Raga berdehem. "Ya, oke gue datang."
"Nah gitu dong bro!" Geo berdiri merangkul Raga.
🍁🍁
Esok harinya mobil Alphard yang Geo kemudikan itu sampai didepan rumah Raga, bunyi klakson yang ulang-ulang kali ia bunyikan untuk menjahili Raga yang tengah memakai sepatu di teras rumahnya.
Selesai memakai sepatunya, Raga berdiri menghampiri mobil Geo. Ia masuk ke kursi belakang, dengan kursi samping kemudi yang sudah diisi oleh Orlando.
"Wangi banget lo Ga, kemeja hitam. Raga tau banget rahasia bikin cewek meleleh, Khanza bisa tambah kepincut sih kalau lihat ini." komentar Orlando langsung heboh saat Raga masuk kedalam mobil, wangi musk yang menjadi ciri khas Raga.
"Iya lagi, parah Khanza mesti tutup mata sih ini." Geo ikut-ikutan, sebelum menjalankan mobilnya menuju kost Khanza.
Disana sudah ada Khanza yang menunggu di halte yang tak jauh dari area kostnya. Khanza masuk kedalam mobil Geo setelah pintunya bergeser saat dibuka oleh Geo. Khanza duduk disamping kiri Raga.
"Khanza," panggil Geo.
Khanza berdehem. "Apa Kak?" tanyanya yang tengah bercermin menggunakan kamera handphonenya.
Geo menatap Khanza dari spion mobil dalam. "Lo tambah cantik pake kalung itu."
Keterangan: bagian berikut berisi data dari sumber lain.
/-! ### The device's own steps: registers, clocks, marks and power -/

/-- R236, R239, R248 to R254, R275 to R277: a clock step takes effect at once and a change of ratio stops the clock for 2,100
ticks; the registers of the control space and of BAR0 hold what is written to their fields, an offset that is not listed or
not aligned ignores it, the control space ignores an access of another width than 64 bits, and FEATACC accepts its first write
alone; BAR2 reaches HBM; the MSI-X capability's masks, table and control hold what is written, and a vector that is pending is sent
with its address and data when it is unmasked. That the step takes effect at once (R239 says within 64 ticks) is log entry 51 (DEDUCED), and that a
masked vector is sent at its unmasking entry 53 (PRESUMED). A 32-bit request of BAR0 writes its half of the register and leaves the other half (assumption 93,
DEDUCED); a device that serves its management port alone is left out (R246, assumption 92). -/
def Obligations.ClocksAndRegisters : Prop :=
  (∀ (s : State) (k ratio step : Nat), k < 24 → s.hot.contains (k / 6) = false →
    let i := s.island k
    (i.ratio < 3 → step < stepCount i.ratio → ∃ t, exec (.clockStepChange k step) s = .next t ∧ Elapsed s t ∧
      (t.island k).stepIdx = step ∧ (t.island k).ratio = i.ratio ∧ ∀ j, j ≠ k → t.island j = s.island j) ∧
    (ratio < 3 → step < stepCount ratio → i.ratio ≠ ratio → ∃ t, exec (.clockRatioChange k ratio step) s = .next t ∧
      Elapsed s t ∧ (t.island k).ratio = ratio ∧ (t.island k).stepIdx = step ∧ (t.island k).settling = 2100 ∧
      ∀ j, j ≠ k → t.island j = s.island j) ∧
    (i.settling ≠ 0 → i.settling ≤ (s.timeref - i.tick).toNat → ∃ t, exec (.ratioSettleEnd k) s = .next t ∧
      Elapsed s t ∧ (t.island k).settling = 0 ∧ (t.island k).ratio = i.ratio)) ∧
  (∀ (s : State) (v : W64) (off core link : Nat), core < 256 → link < 18 →
    let control (off : Nat) (t : State) : Prop := exec (.registerWrite .control off ⟨8, v⟩) s = .next t
    let bar0 (off n : Nat) (t : State) : Prop := s.confined = false → exec (.registerWrite .bar0 off ⟨n, v⟩) s = .next t
    control 0x000 (s.modCtrl fun c => { c with ctxtbl := v &&& 0x0000FFFFFFFFF000 }) ∧
    control 0x048 (s.modCtrl fun c => { c with tdrain := v }) ∧
    control 0x050 (s.modCtrl fun c => { c with tseize := v }) ∧
    control (0x1008 + 64 * link) (s.modLink link fun l => { l with injmask := v }) ∧
    control (0x100000 + 0x1000 * core) (s.modCore core fun c => { c with chkcmp := v }) ∧
    control (0x100008 + 0x1000 * core) (s.modCore core fun c => { c with chkskip := v }) ∧
    (off % 8 ≠ 0 → control off s) ∧ (0x200C00 ≤ off → control off s) ∧
    (∀ n, n ≠ 8 → exec (.registerWrite .control off ⟨n, v⟩) s = .next s) ∧
    bar0 0x20 8 (s.modCtrl fun c => { c with bar2base := v &&& 0x0000FFFFF0000000 }) ∧
    bar0 0x20 4 (s.modCtrl fun c => { c with bar2base :=
      (c.bar2base &&& 0xFFFFFFFF00000000 ||| v &&& 0xFFFFFFFF) &&& 0x0000FFFFF0000000 }) ∧
    bar0 0x24 4 (s.modCtrl fun c => { c with bar2base :=
      (c.bar2base &&& 0xFFFFFFFF ||| (v &&& 0xFFFFFFFF) <<< 32) &&& 0x0000FFFFF0000000 }) ∧
    bar0 0x28 8 (s.modCtrl fun c => { c with msistat := c.msistat &&& ~~~v }) ∧
    bar0 0x28 4 (s.modCtrl fun c => { c with msistat := c.msistat &&& ~~~(v &&& 0xFFFFFFFF) }) ∧
    bar0 0x2C 4 (s.modCtrl fun c => { c with msistat := c.msistat &&& ~~~((v &&& 0xFFFFFFFF) <<< 32) }) ∧
    (off ∉ [0x18, 0x20, 0x28] → bar0 off 8 s) ∧ (off / 8 * 8 ∉ [0x18, 0x20, 0x28] ∨ off % 4 ≠ 0 → bar0 off 4 s) ∧
    (∀ n, n ≠ 4 → n ≠ 8 → bar0 off n s) ∧
    exec (.feataccWrite v) s = .next (if s.ctrl.featWritten then s
      else s.modCtrl fun c => { c with featacc := v &&& c.featoff, featWritten := true })) ∧
  (∀ (s : State) (a : Nat) (bs : List Byte),
    let first := s.ctrl.bar2base.toNat / 2 ^ s.ctrl.bar2log2 * 2 ^ s.ctrl.bar2log2 + a
    s.confined = false → a + bs.length ≤ 2 ^ s.ctrl.bar2log2 → first + bs.length ≤ 640 * 2 ^ 30 →
    exec (.hostBar2Access (.write a bs)) s = .next (s.writeBytesAt (storeBytes .hbm first bs)) ∧
    exec (.hostBar2Access (.read a bs.length)) s = .next (s.send (.hostData (s.readBytesAt .hbm first bs.length)))) ∧
  (∀ (s : State) (n v : Nat),
    (28 ≤ n → n ≤ 40 → exec (.pcieConfigurationWrite (.bar2Size n)) s = .next (s.modCtrl fun c => { c with bar2log2 := n })) ∧
    (v < 64 → exec (.pcieConfigurationWrite (.msixMask v true)) s =
      .next (s.modCtrl fun c => { c with msimask := c.msimask ||| (1#64 <<< v) })) ∧
    (v < 64 → exec (.pcieConfigurationWrite (.msixMask v false)) s =
      let t := s.modCtrl fun c => { c with msimask := c.msimask &&& ~~~(1#64 <<< v) }
      .next (if s.ctrl.msixOn = true ∧ s.ctrl.msixOff = false ∧ s.ctrl.msipend.getLsbD v = true then
          (t.modCtrl fun c => { c with msipend := c.msipend &&& ~~~(1#64 <<< v) }).send (.msix v (s.ctrl.msixAddr.get v) (s.ctrl.msixData.get v))
        else t)) ∧
    (v < 64 → ∀ (addr : W64) (data : W32), exec (.pcieConfigurationWrite (.msixEntry v addr data)) s = .next (s.modCtrl fun c =>
      { c with msixAddr := c.msixAddr.set v (addr &&& ~~~3#64), msixData := c.msixData.set v data })) ∧
    (∀ b, exec (.pcieConfigurationWrite (.msixControl false b)) s = .next (s.modCtrl fun c => { c with msixOn := false, msixOff := b })))

/-- R226, R240 to R242, R282: a pending alarm that fires stretches the clock and is counted; the last stretched cycle begins
the capped cycles, and the last capped cycle ends them. A thermal mark that its sensor reaches is set, a hot die's islands going
to ratio 1/3 and the critical mark beginning the seizes of every context in use; one from which its sensor has fallen 5 °C is
cleared (which sensor judges a mark: assumption 42, DEDUCED; the order of the seizes: 43, DEDUCED); unacknowledged alerts are
sent again. -/
def Obligations.DroopsAndThermalMarks : Prop :=
  (∀ (s : State) (k : Nat),
    let i := s.island k
    let reaches (e : Instr) (st left : Nat) (n : W32) : Prop := ∃ t, exec e s = .next t ∧ Elapsed s t ∧
      (t.island k).capState = st ∧ (t.island k).capLeft = left ∧ (t.island k).droopcnt = n ∧
      ∀ j, j ≠ k → t.island j = s.island j
    i.settling = 0 →
    (1 ∈ i.alarms → reaches (.droopAlarm k) 1 6 (i.droopcnt + 1)) ∧
    (i.capState = 1 → i.capLeft = 1 → (∀ a ∈ i.alarms, 1 < a) → reaches (.droopStretchEnd k) 2 64 i.droopcnt) ∧
    (i.capState = 2 → i.capLeft = 1 → (∀ a ∈ i.alarms, 1 < a) → reaches (.droopCapEnd k) 0 0 i.droopcnt)) ∧
  (∀ (s : State) (d : Nat),
    let told (u : State) : Host.Outcome State Fault Refusal := .next (u.interrupt 5).refreshStatus
    (s.warn = false → 760 ≤ s.deviceTemp.toInt → exec .thermalWarn s = told { s with warn := true }) ∧
    (d < 4 → d ∉ s.hot → 840 ≤ (s.dieTemp d).toInt → ∃ t, exec (.thermalHot d) s = .next t ∧ t.hot = d :: s.hot ∧
      ∀ i, i < 6 → (t.island (6 * d + i)).ratio = 2 ∧ (t.island (6 * d + i)).stepIdx = 0) ∧
    (s.critical = false → 920 ≤ s.deviceTemp.toInt → s.ctrl.preState ≠ 2 → ∀ c rest, s.seizeOrder = c :: rest → s.hasTeams c = true →
      ∃ t, exec .thermalCritical s = .next t ∧ t.critical = true ∧ t.ctrl.critRun = true ∧ t.ctrl.critQueue = rest ∧
        t.ctrl.preState = 2 ∧ t.ctrl.preCtx = c) ∧
    (s.warn = true → s.deviceTemp.toInt ≤ 720 → exec (.thermalMarkClear .warn) s = told { s with warn := false }) ∧
    (d ∈ s.hot → (s.dieTemp d).toInt ≤ 800 → exec (.thermalMarkClear (.hot d)) s = told { s with hot := s.hot.filter (· != d) }) ∧
    (s.critical = true → s.deviceTemp.toInt ≤ 880 → exec (.thermalMarkClear .critical) s = told { s with critical := false }) ∧
    (s.mgmt.collector ≠ [] → exec .alertRepeat s = .next (s.mgmt.unacked.foldl (fun t a =>
      t.sendSigned (collectorEnd s.mgmt.collector) 0x21 false false a.1 (bytesOf a.2.toNat 4 ++ bytesOf s.statusWord.toNat 8)) s)))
Khanza menyentuh lehernya kalung liontin bola silver yang melingkar dilehernya tampak cocok dipakai Khanza, ditambah dengan Khanza menggunakan jeans putih dengan atasan biru langit.
"Beneran Kak? Gue sempat nggak pede tadinya," ujar Khanza.
Orlando ikut melirik kebelakang. "Darimana letak nggak pedenya Za?" tanya Orlando menyayangkan.
"Takutnya ada yang bilang gue sok cantik," kata Khanza terang-terangan menyindir Raga yang disampingnya.
Laki-laki itu menoleh, memutar bola matanya. "Emang."
"Dih emang cantik, mana tuh yang bilang kayak gitu?" Geo menyahut, ia tidak terlalu fokus dengan balasan Raga tadi.
"Orang ganteng sih sayangnya," ujar Khanza, nada bicaranya melemah ketika menyadari ketampanan Raga hari ini yang berkali-kali lipat.
Dua kancing atasnya dibiarkan terbuka, maksudnya apa coba?
Wanginya yang selalu membuat Khanza ingin memeluk laki-laki itu erat-erat, namun sayangnya Khanza masih mencoba menjaga sikap.
Perjalanan mereka menuju villa keluarga Geo memakan waktu sekitar satu jam lebih sampai akhirnya tiba ditempat itu, Geo lebih dulu memarkirkan mobilnya bersama dengan dua mobil lainnya yang sudah berada ditempat.
Villa bernuansa serba biru dengan pemandangan hijau sekitar villa itu memanjakan mata mereka yang baru saja sampai.
"Wah Yo, lo punya villa sebagus ini nggak pernah ngajak kita-kita." pungkas Orlando.
"Namanya juga villa keluarga," timpal Khanza.
Geo tertawa. "Bener, gue aja jarang kesini selain ada acara-acara penting."
"Memangnya disini sering ada acara apa?" tanya Raga.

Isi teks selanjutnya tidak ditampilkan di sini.